Exercise requirements: Among the lines below, restate word for word only those from the line with "2 ^ 64) (bad" through the line with "have hw := w_afterBegin", with both end lines kept.

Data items
++++++++++++++++++++

/-- Settles O7: the writes of each event, and the frames of what it starts at the units, the banks and the policies. -/
theorem eventsWithinPitch : Obligations.EventsWithinPitch := by
  unfold Obligations.EventsWithinPitch
  refine ⟨fun s k now hs hrun htick hidx hcnt hnow => ?_, fun s d now hs hd htick hrem hnow => ?_, fun s now hs hrole hrun hlost => ?_,
    fun s now hs hrun htick hlo hhi hnew => ?_⟩
  · have hs' : (s.at_ now).ok = true := by rwa [ok_at]
    obtain ⟨hstep, hregs, hpose⟩ := stepTick_done hs' k
    refine ⟨_, exec_stepTick ⟨hrun, htick, hidx, hcnt, hnow⟩, ?_, ?_, ?_, frame (w_stepTick ..) (s.at_ now)⟩
    · rwa [fieldSet, rd_at] at hstep
    · exact fun a ha => (hregs a ha).trans (rd_at s now a)
    · rwa [pitchNum_at, tickDue_at] at hpose
  · have hs' : (s.at_ now).ok = true := by rwa [ok_at]
    refine ⟨_, exec_computeTickApply hd htick hrem hnow, ?_, ?_, frame (w_applyTick ..) (s.at_ now)⟩
    · rw [runAct_seq_cons, runAct_seq_cons, runAct_seq_nil, get_diePitch, runAct, same_diePitch (w_phasesBegin ..) (by decide),
        ← get_diePitch, diePitch_upd hs']
    · exact pitchRegsKept_trans (pitchRegsKept_at s now) (pitchRegsKept_of_within (w_applyTick ..) (by decide) hs')
  · exact ⟨_, exec_peerLost hrole hrun hlost, setsField_setF (by rwa [ok_at]) rfl 1⟩
  · have hs' : (s.at_ now).ok = true := by rwa [ok_at]
    exact ⟨_, exec_guardStart hrun htick hlo hhi hnew, guardPitch_guard ..,
      pitchRegsKept_trans (pitchRegsKept_at s now) (pitchRegsKept_of_within (w_guard ..) (by decide) hs'),
      frame (w_guard ..) (s.at_ now)⟩

end Sys2Proof.Proofs
end

section
/-! SUPPORT. The tick (R37, R39, R40, R45): the registers of the new pitch, which nothing that a tick does afterwards writes. -/
namespace Sys2Proof.Proofs
open Sys2Proof.Machine Sys2Proof.Laws

/-! ### The registers of the new pitch (R37, R39, R41) -/

section SetOther
variable {s : State} (hs : s.ok = true)
include hs

theorem rd64_setF_ne (f : Fld) (v a : Nat) (hf : f.lo ≤ f.hi ∧ f.hi < 32) (h : a ≠ f.addr) (h4 : a + 4 ≠ f.addr) :
    rd64 (runAct (setF f v) s) a = rd64 s a := by
  rw [rd64, rd_setF hs f v _ hf, rd_setF hs f v _ hf, if_neg h, if_neg h4, rd64]

theorem getF_wr64_ne (k v : Nat) (f : Fld) (h : f.addr ≠ k) (h4 : f.addr ≠ k + 4) :
    getF (runAct (wr64 k v) s) f = getF s f := by
  rw [getF, rd_wr64 hs, if_neg h4, if_neg h, getF]

theorem rd64_wr64_ne (k v a : Nat) (h : a + 4 < k ∨ k + 4 < a) : rd64 (runAct (wr64 k v) s) a = rd64 s a := by
  rw [rd64, rd_wr64 hs, rd_wr64 hs, if_neg (by omega), if_neg (by omega), if_neg (by omega), if_neg (by omega), rd64]

end SetOther

theorem getF_upd_ticked (b : Bool) (s : State) (f : Fld) : getF (applyUpd (.ticked b) s) f = getF s f := by
  unfold getF
  rw [rd_notReg rfl]

theorem rd64_upd_ticked (b : Bool) (s : State) (a : Nat) : rd64 (applyUpd (.ticked b) s) a = rd64 s a := by
  unfold rd64
  rw [rd_notReg rfl, rd_notReg rfl]

/-- The writes that begin pitch `m` with its tick at time `tm` and `cnt` step ticks. -/
def beginPitch (m tm cnt : Nat) : Act := seq [
  setF PCH_DONE_DONE 0, wr64 PCH_NUM m, wr64 PCH_TICK tm, setF PCH_STEP_STEP_IDX 0, setF PCH_STEP_STEP_CNT cnt,
  setF PCH_STATUS_RUNNING 1, upd (.ticked true), icuPend 0]

theorem newPitch_eq (m : Nat) (s : State) :
    newPitch m s = beginPitch m ((s.n0 + m) * period s) ((period s + 999999) / 1000000) s := by
  unfold newPitch beginPitch
  rfl

/-- What the registers show of the pitch that has begun. -/
structure Begun (m tm : Nat) (s t : State) : Prop where
  num : pitchNum t = m
  time : tickTime t = tm % 2 ^ 64
  period : period t = period s
  running : getF t PCH_STATUS_RUNNING = 1
  done : getF t PCH_DONE_DONE = 0
  step : getF t PCH_STEP_STEP_IDX = 0
  ticked : t.ticked = true

theorem beginPitch_begun {s : State} (hs : s.ok = true) {m : Nat} (hm : m < 2 ^ 64) (tm cnt : Nat) :
    Begun m tm s (runAct (beginPitch m tm cnt) s) := by
  have hs1 := ok_runAct (a := setF PCH_DONE_DONE 0) hs
  have hs2 := ok_runAct (a := wr64 PCH_NUM m) hs1
  have hs3 := ok_runAct (a := wr64 PCH_TICK tm) hs2
  have hs4 := ok_runAct (a := setF PCH_STEP_STEP_IDX 0) hs3
  have hs5 := ok_runAct (a := setF PCH_STEP_STEP_CNT cnt) hs4
  have hs6 := ok_runAct (a := setF PCH_STATUS_RUNNING 1) hs5
  have hs7 := ok_applyUpd (u := .ticked true) hs6
  unfold beginPitch
  simp only [runAct_seq_cons, runAct_seq_nil, runAct_upd]
  constructor
  case num =>
    rw [pitchNum]
    simp (disch := decide) only [icuPend, rd64_setF_ne hs7, rd64_upd_ticked, rd64_setF_ne hs5, rd64_setF_ne hs4, rd64_setF_ne hs3,
      rd64_wr64_ne hs2, rd64_wr64 hs1]
    exact Nat.mod_eq_of_lt hm
  case time =>
    rw [tickTime]
    simp (disch := decide) only [icuPend, rd64_setF_ne hs7, rd64_upd_ticked, rd64_setF_ne hs5, rd64_setF_ne hs4, rd64_setF_ne hs3,
      rd64_wr64 hs2]
  case period =>
    rw [period, period]
    simp (disch := decide) only [icuPend, getF_setF_ne hs7, getF_upd_ticked, getF_setF_ne hs5, getF_setF_ne hs4, getF_setF_ne hs3,
      getF_wr64_ne hs2, getF_wr64_ne hs1, getF_setF_ne hs]
  case running =>
    simp (disch := decide) only [icuPend, getF_setF_ne hs7, getF_upd_ticked, getF_setF hs5]
    rfl
  case done =>
    simp (disch := decide) only [icuPend, getF_setF_ne hs7, getF_upd_ticked, getF_setF_ne hs5, getF_setF_ne hs4, getF_setF_ne hs3,
      getF_wr64_ne hs2, getF_wr64_ne hs1, getF_setF hs, Nat.zero_mod]
  case step =>
    simp (disch := decide) only [icuPend, getF_setF_ne hs7, getF_upd_ticked, getF_setF_ne hs5, getF_setF_ne hs4, getF_setF hs3, Nat.zero_mod]
  case ticked =>
    exact same_ticked (w_icuPend ..) (by decide) _

theorem Begun.of_kept {m tm : Nat} {s t u : State} (h : Begun m tm s t) (hk : pitchRegsKept t u) (ht : u.ticked = t.ticked) :
    Begun m tm s u := by
  have hF : ∀ f : Fld, f.addr < 0x200000200000 → getF u f = getF t f := fun f hf => by rw [getF, hk _ hf, getF]
  have h64 : ∀ a, a + 4 < 0x200000200000 → rd64 u a = rd64 t a := fun a ha => by rw [rd64, hk _ (by omega), hk _ ha, rd64]
  exact ⟨(h64 PCH_NUM (by decide)).trans h.num, (h64 PCH_TICK (by decide)).trans h.time,
    (hF PCH_PERIOD_PERIOD_NS (by decide)).trans h.period, (hF _ (by decide)).trans h.running, (hF _ (by decide)).trans h.done,
    (hF _ (by decide)).trans h.step, ht.trans h.ticked⟩

/-! ### The tick (R37) -/

/-- What a tick does once its pitch has begun. -/
def afterBegin (m : Nat) : Act := seq [releaseTick, sendReleased, unitsTick m]

/-- What it writes: neither a pitch register nor whether there has been a tick, nor the number of the first pitch. -/
theorem w_afterBegin (m : Nat) (s : State) : Within (2 ^ 97 - 1 - 2 ^ 8 - 2 ^ 9) (afterBegin m s) :=
  wSeq ((w_releaseTick _).mono (by decide)) fun _ => wSeq ((w_sendReleased _).mono (by decide)) fun _ =>
    wSeq ((w_unitsTick ..).mono (by decide)) fun _ => wSeqNil

/-- What a tick does between the faults on their way and its pitch. -/
def beforeBegin (m : Nat) (bad : List Nat) (s : State) : Act :=
  seq [endPitch m, partsTick m (restartsDue s) (allDue s) bad]

theorem w_beforeBegin (m : Nat) (bad : List Nat) (u s : State) : Within (2 ^ 98 - 1 - 2 ^ 8) (beforeBegin m bad u s) :=
  wSeq ((w_endPitch ..).mono (by decide)) fun _ => wSeq ((w_partsTick ..).mono (by decide)) fun _ => wSeqNil

theorem runAct_reading (f : State → Act) (s : State) : runAct (fun s => f s s) s = runAct (f s) s := by
  unfold runAct
  rfl

/-- A tick is what it does before its pitch begins, the begin of the pitch, and what it does afterwards. -/
theorem runAct_tick (m : Nat) (bad : List Nat) (s : State) : runAct (tick m bad) s =
    runAct (afterBegin m) (runAct (newPitch m) (runAct (beforeBegin m bad (runAct faultAll s)) (runAct faultAll s))) := by
  unfold tick
  rw [runAct_seq_cons, runAct_seq_cons, runAct_seq_nil]
  generalize runAct faultAll s = u
  rw [runAct_reading (fun v => seq [endPitch m, partsTick m (restartsDue v) (allDue v) bad, newPitch m, releaseTick, sendReleased,
    unitsTick m])]
  unfold beforeBegin afterBegin
  simp only [runAct_seq_cons, runAct_seq_nil]

theorem tick_parts (m : Nat) (bad : List Nat) {s : State} (hs : s.ok = true) : ∃ u, u.ok = true ∧ u.n0 = s.n0 ∧
    runAct (tick m bad) s = runAct (afterBegin m) (runAct (newPitch m) u) :=
  ⟨_, ok_runAct (ok_runAct hs),
    (same_n0 (w_beforeBegin ..) (by decide) _).trans (same_n0 (w_faultAll _) (by decide) _), runAct_tick m bad s⟩

theorem tick_raised {m : Nat} (hm : m < 2 ^ 64) (bad : List Nat) {s : State} (hs : s.ok = true) :
    tickRaised m s (runAct (tick m bad) s) := by
  obtain ⟨u, hu, hn0, htick⟩ := tick_parts m bad hs
  have hw := w_afterBegin m (runAct (newPitch m) u)
  have hbegun : Begun m ((u.n0 + m) * period u) u (runAct (newPitch m) u) := by
    rw [runAct_eq (newPitch_eq m u)]
    exact beginPitch_begun hu hm _ _
  have h := hbegun.of_kept (pitchRegsKept_of_within hw (by decide) (ok_runAct hu)) (same_ticked hw (by decide) _)
  have hn : (runAct (tick m bad) s).n0 = s.n0 := same_n0 (w_tick m bad s) (by decide) s
  rw [show applyAll (afterBegin m _) _ = runAct (tick m bad) s from htick.symm] at h
  refine ⟨h.num, ?_, hn, h.ticked, ?_, h.done, h.step⟩
  · rw [h.time, h.period, hn0]
  · rw [flag, h.running]
    rfl

theorem tickKept_tick (m : Nat) (bad : List Nat) (s : State) : tickKept s (runAct (tick m bad) s) := by
  have w := w_tick m bad s
  exact ⟨same_sram w (by decide) s, same_trajArea w (by decide) s, same_flash w (by decide) s, same_slots w (by decide) s,
    same_stores w (by decide) s, same_rails w (by decide) s, same_thm w (by decide) s, same_boot w (by decide) s,
    same_subchs w (by decide) s, same_trackers w (by decide) s, same_ethTx w (by decide) s, same_canTx w (by decide) s,
    same_pcieOut w (by decide) s, same_tlayers w (by decide) s, same_n0 w (by decide) s, same_nextTag w (by decide) s⟩

/-! ### Raising the tick that is due (R40) -/

/-- The tick `m` is due at `now`, has not been raised, and `now` is no more than 1 µs after its due time. -/
structure DueAt (now m : Nat) (s : State) : Prop where
  run : flag s PCH_CFG_RUN = true
  period : 0 < period s
  number : now / Machine.period s = s.n0 + m
  new : s.ticked = true → pitchNum s < m
  inTime : now % Machine.period s ≤ 1000
  bound : now < 2 ^ 64

variable {now m : Nat} {s : State}

theorem DueAt.lt (h : DueAt now m s) : m < 2 ^ 64 := by
  have := Nat.div_le_self now (Machine.period s)
  have := h.number
  have := h.bound
  omega

theorem DueAt.tickAt (h : DueAt now m s) : tickAt s now = some m := by
  rw [Machine.tickAt, if_pos ⟨h.run, h.period, by rw [h.number]; omega⟩, h.number]
  simp

theorem DueAt.raiseTick (h : DueAt now m s) (bad : List Nat) : raiseTick now bad s = tick m bad s := by
  have hnew : ¬ (s.ticked = true ∧ m ≤ pitchNum s) := fun hc => by
    have := h.new hc.1
    omega
  unfold Machine.raiseTick
  rw [h.tickAt]
  exact (if_neg hnew).trans (if_neg (Nat.not_lt.2 h.inTime))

++++++++++++++++++++

Exercise output:
theorem tick_raised {m : Nat} (hm : m < 2 ^ 64) (bad : List Nat) {s : State} (hs : s.ok = true) :
    tickRaised m s (runAct (tick m bad) s) := by
  obtain ⟨u, hu, hn0, htick⟩ := tick_parts m bad hs
  have hw := w_afterBegin m (runAct (newPitch m) u)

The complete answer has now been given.